Wollongong businessman Graeme Gulloch, who replaced Peter as Steelers Chairman, said Peter "epitomised everything that we value at the Steelers - caring, committed to the community, treating everyone as equals, giving people a 'family' to belong to and advocating for Wollongong and the Illawarra".
"The Steelers' history has been challenging and through those trying times and throughout his illness Peter always found an opportunity to have a good laugh and to look for positives," Mr Gulloch said. "His pragmatism, devotion, wit and mischievous sense of humour will be deeply missed by all of us associated with the Steelers Club - members, friends, staff and Board. We recognise the enormous contribution he made to our club, the club sector and to the local community."
Peter had been bravely battling the blood cancers multiple myeloma and acute myeloid leukaemia for a number of years, with the help of his specialist (who became his great mate), haematologist Professor Peter Presgrave at Wollongong Hospital. Early this year his condition worsened.

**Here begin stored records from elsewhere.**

-- ==== Sys2Proof/Certificates/Slice0/Obligations.lean ====
section
/-! DEFINITION. The statements for the provers: the machine as a whole, what the commands of each family and the events of the module do, and
what they leave alone. -/

section
open Sys2Proof Sys2Proof.Machine

/-- The queue is first in, first out; the queue is the model’s (log entry 3), the commands are the rows of the opcode table. -/
def Obligations.StepRunsFrontCommand : Prop :=
  ∀ (c : Instr) (rest : List Instr) (s : State),
    step (State.push c { s with pending := rest }) = exec c { s with pending := rest }

/-- R278: at each edge of PCLK the time unit adds 10 ns and the rate addend. That a step with no command is one PCLK period is the model’s choice (log entry 3). -/
def Obligations.TimePassesWhenNothingWaits : Prop :=
  ∀ s : State, s.pending = [] → ∃ t, step s = .next t ∧ t.now = s.now + 10 ∧ t.pending = [] ∧
    (clocked s = true → ∀ n : Nat,
      (n : Int) = s.time.spanT + 10 * 2 ^ 32 + s.time.rate + (match s.time.slew with | some w => w.addend | none => 0) →
      t.time.spanT = n)

/-- What the spec lets the module detect is a state of the parapet (R430), never a stop of the machine. -/
def Obligations.EveryCommandAnswers : Prop :=
  (∀ (i : Instr) (s : State), ∃ t, exec i s = .next t) ∧ (∀ s : State, ∃ t, step s = .next t)

/-- Time passes only in the step that finds no command; the queue belongs to the step. Both are the model’s own (log entry 3). -/
def Obligations.CommandsLeaveClockAndQueue : Prop :=
  ∀ (i : Instr) (s t : State), exec i s = .next t → t.now = s.now ∧ t.pending = s.pending

/-- R463: the life-cycle state changes only by LIFECYCLE_ADVANCE under Table 15.5, in whatever state the module is. -/
def Obligations.LifecycleChangesByTable : Prop :=
  ∀ s t : State, LifeInv s → step s = .next t →
    t.otp.lifecycle = s.otp.lifecycle ∨
    ((transition s.otp.lifecycle t.otp.lifecycle).isSome = true ∧
      ((∃ sid tag rest, s.pending = .lifecycleAdvance sid tag :: rest) ∨ ∃ q, s.sec.advance = some (t.otp.lifecycle, q)))

/-- Table 15.5 and R465 as an invariant of every step, from every state that meets it. -/
def Obligations.LifecycleInvariantKept : Prop :=
  ∀ s t : State, LifeInv s → step s = .next t → LifeInv t

/-- The state at reset; what its fuses hold is the model’s choice (log entry 23). -/
def Obligations.LifecycleInvariantAtReset : Prop :=
  LifeInv State.reset

/-- OTP is one-time programmable: no command and no tick takes back what is programmed. -/
def Obligations.FusesOnlyProgram : Prop :=
  ∀ s t : State, step s = .next t → t.otp.follows s.otp

/-- R74: a command whose dependency failed completes with DEPENDENCY_FAILED, detail NONE, and does not execute. -/
def Obligations.CommandTurn : Prop :=
  ∀ (i : Instr) (op sid tag : Nat) (s : State), opcodeOf i = some (op, sid, tag) →
    (readyCmd op sid tag s = none → exec i s = .next s) ∧
    (∀ c st, readyCmd op sid tag s = some c → c.dep = .status st → success st = false →
      exec i s = .next (complete c stDependencyFailed dNone [] (toRun s)))

/-- R50, R51, R55 and R83: what a completion leaves in the session of the command, whatever the command was. -/
def Obligations.CompletionAnswersTheHost : Prop :=
  ∀ (c : LiveCmd) (st d : Nat) (p : Bytes) (s : State) (x : Session), c.sid < 4 → c.orphan = false → s.session c.sid = some x →
    c ∉ (complete c st d p s).host.live ∧
    ∃ y, (complete c st d p s).session c.sid = some y ∧ y.credits = x.credits + c.credits ∧ get? y.statuses c.tag = some st ∧
      (if success st && c.flags.testBit flQuiet then y.replies = x.replies
        else y.replies = x.replies ++ [{
          bytes := replyPacket 1 c (le 2 (min c.retries 65535) ++ le 2 (min (x.owed + c.credits) 65535)) st d p, slot := true,
          seq := c.seq }])

/-- R88 (Table 3.5), R92, R93 and R75. -/
def Obligations.SystemCommands : Prop :=
  (∀ sid tag c s, Turn 0x0001 sid tag c s → exec (.echo sid tag) s = .next (complete c stOk dNone c.params (begun c s))) ∧
  (∀ sid tag c s, Turn 0x0002 sid tag c s → exec (.deviceInfo sid tag) s = .next (complete c stOk dNone
    (le 2 0x0D4B ++ [byte s.otp.orderCode, byte s.otp.lifecycle] ++ le 16 s.otp.unitId
      ++ fit 6 (sub (s.upd.slot s.upd.booted).header 12 6) ++ [byte s.upd.booted, byte (bootState s), byte s.otp.antiRollback,
        byte (twinRole s)] ++ le 2 s.otp.stepping ++ le 5 (s.live 0x0400) ++ [byte (infoFlags s)] ++ zeros 2
      ++ le 8 ((s.now - s.boot.resetAt) / ms) ++ zeros 16) (begun c s))) ∧
  (∀ sid tag c s, Turn 0x0003 sid tag c s → exec (.reset sid tag) s = .next (
    if fld c.params 0 1 = 0 ∨ 3 < fld c.params 0 1 then complete c stBadParam dNone [] (begun c s)
    else if zeroAt c.params 1 3 = false then complete c stBadParam dReservedBit [] (begun c s)
    else if fld c.params 0 1 = 3 ∧ c.role < 3 then complete c stNotPermitted dRoleBelow [] (begun c s)
    else if c.flags.testBit flQuiet then complete c stOk dNone [] ((begun c s).modHost (fun h =>
      { h with resetAt := h.resetAt.orElse (fun _ => some (s.now + 10 * ms, resetTypeOf (fld c.params 0 1), 3, c.sid)) }))
    else complete c stOk dNone [] ((begun c s).modHost (fun h =>
      { h with resetWait := h.resetWait ++ [(resetTypeOf (fld c.params 0 1), 3, c.sid, c.seq)] })))) ∧
  (∀ sid tag c s, Turn 0x0004 sid tag c s → exec (.fence sid tag) s = .next (
    if fld c.params 0 1 ≠ 1 ∧ fld c.params 0 1 ≠ 2 then complete c stBadParam dNone [] (begun c s)
    else if zeroAt c.params 1 3 = false then complete c stBadParam dReservedBit [] (begun c s)
    else complete c stOk dNone [] (begun c s)))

Peter went home from hospital in February for palliative care, with weekly visits to Wollongong Hospital for an infusion of blood platelets. In typical fashion, Peter's great fighting spirit helped him defy the odds for much longer than he should have.
Sadly, his fight ended in the early hours of September 28.
Peter is survived by his wife Judy, children Karen, Steven, Robert and Kelly and their partners Leanne, Heather and Stephen, and 10 grandchildren.
He will be greatly missed by his family and all who were fortunate enough to work with him or call him a friend, and many others who have simply benefitted from his life of service.
Nick Hartgerink worked with Peter Newell at the Illawarra Mercury from 1977 until 2001. He was editor of the paper from 1995-2001.